-- ==== Sys2Proof/Machine/Ecdsa.lean ====
section
/-! DEFINITION. ECDSA over P-256 (FIPS 186-5), by which endorsements are checked (R544). -/
namespace Sys2Proof.Machine

/-- The field prime of P-256. -/
def p256P : Nat := 0xffffffff00000001000000000000000000000000ffffffffffffffffffffffff
/-- The group order of P-256. -/
def p256N : Nat := 0xffffffff00000000ffffffffffffffffbce6faada7179e84f3b9cac2fc632551
/-- The coefficient b of P-256. -/
def p256B : Nat := 0x5ac635d8aa3a93e7b3ebbd55769886bc651d06b0cc53b0f63bce3c3e27d2604b
/-- The base point of P-256. -/
def p256G : Nat × Nat :=
  (0x6b17d1f2e12c4247f8bce6e563a440f277037d812deb33a0f4a13945d898c296,
   0x4fe342e2fe1a7f9b8ee7eb4a7c0f9e162bce33576b315ececbb6406837bf51f5)

/-- b^e mod m, over the lowest `k` bits of e, the highest first. -/
def powModGo (b e m : Nat) : Nat → Nat → Nat
  | 0, r => r
  | k + 1, r =>
    let r := r * r % m
    powModGo b e m k (if e.testBit k then r * b % m else r)

/-- b^e mod m for e below 2^256. -/
def powMod (b e m : Nat) : Nat := powModGo (b % m) e m 256 1

/-- The inverse modulo a prime. -/
def invMod (a m : Nat) : Nat := powMod a (m - 2) m

/-- Sum of two points; `none` is the point at infinity. -/
def ecAdd : Option (Nat × Nat) → Option (Nat × Nat) → Option (Nat × Nat)
  | none, q => q
  | p, none => p
  | some (x1, y1), some (x2, y2) =>
    if x1 = x2 ∧ (y1 + y2) % p256P = 0 then none else
    let lam :=
      if x1 = x2 ∧ y1 = y2 then (3 * x1 * x1 + (p256P - 3)) % p256P * invMod (2 * y1 % p256P) p256P % p256P
      else (y2 + p256P - y1) % p256P * invMod ((x2 + p256P - x1) % p256P) p256P % p256P
    let x3 := (lam * lam + 2 * p256P - x1 - x2) % p256P
    some (x3, (lam * (x1 + p256P - x3) + p256P - y1) % p256P)

/-- A multiple of a point, over the lowest `k` bits of the factor. -/
def ecMulGo (n : Nat) (p : Option (Nat × Nat)) : Nat → Option (Nat × Nat) → Option (Nat × Nat)
  | 0, r => r
  | k + 1, r =>
    let r := ecAdd r r
    ecMulGo n p k (if n.testBit k then ecAdd r p else r)

/-- A multiple of a point. -/
def ecMul (n : Nat) (p : Option (Nat × Nat)) : Option (Nat × Nat) := ecMulGo n p 256 none

/-- The coordinates are those of a point of P-256 (R554). -/
def onCurve (x y : Nat) : Bool :=
  decide (x < p256P) && decide (y < p256P)
    && decide (y * y % p256P = (x * x % p256P * x + (p256P - 3) * x + p256B) % p256P)

/-- The signature (r, s) of a message under a public key (R544). -/
def ecdsaVerify (x y : Nat) (msg : List (BitVec 8)) (r s : Nat) : Bool :=
  if r = 0 ∨ p256N ≤ r ∨ s = 0 ∨ p256N ≤ s ∨ !onCurve x y then false else
  let e := ofBe (sha256 msg)
  let w := invMod s p256N
  match ecAdd (ecMul (e * w % p256N) (some p256G)) (ecMul (r * w % p256N) (some (x, y))) with
  | none => false
  | some (x1, _) => decide (x1 % p256N = r)

end Sys2Proof.Machine
end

************

▸ WHAT THE TASK ASKS
With the first line of the material as the start and the line containing "prime of P-256. -/" as the end, repeat that span exactly and add nothing.

▸ TASK ANSWER
-- ==== Sys2Proof/Machine/Ecdsa.lean ====
section
/-! DEFINITION. ECDSA over P-256 (FIPS 186-5), by which endorsements are checked (R544). -/
namespace Sys2Proof.Machine

/-- The field prime of P-256. -/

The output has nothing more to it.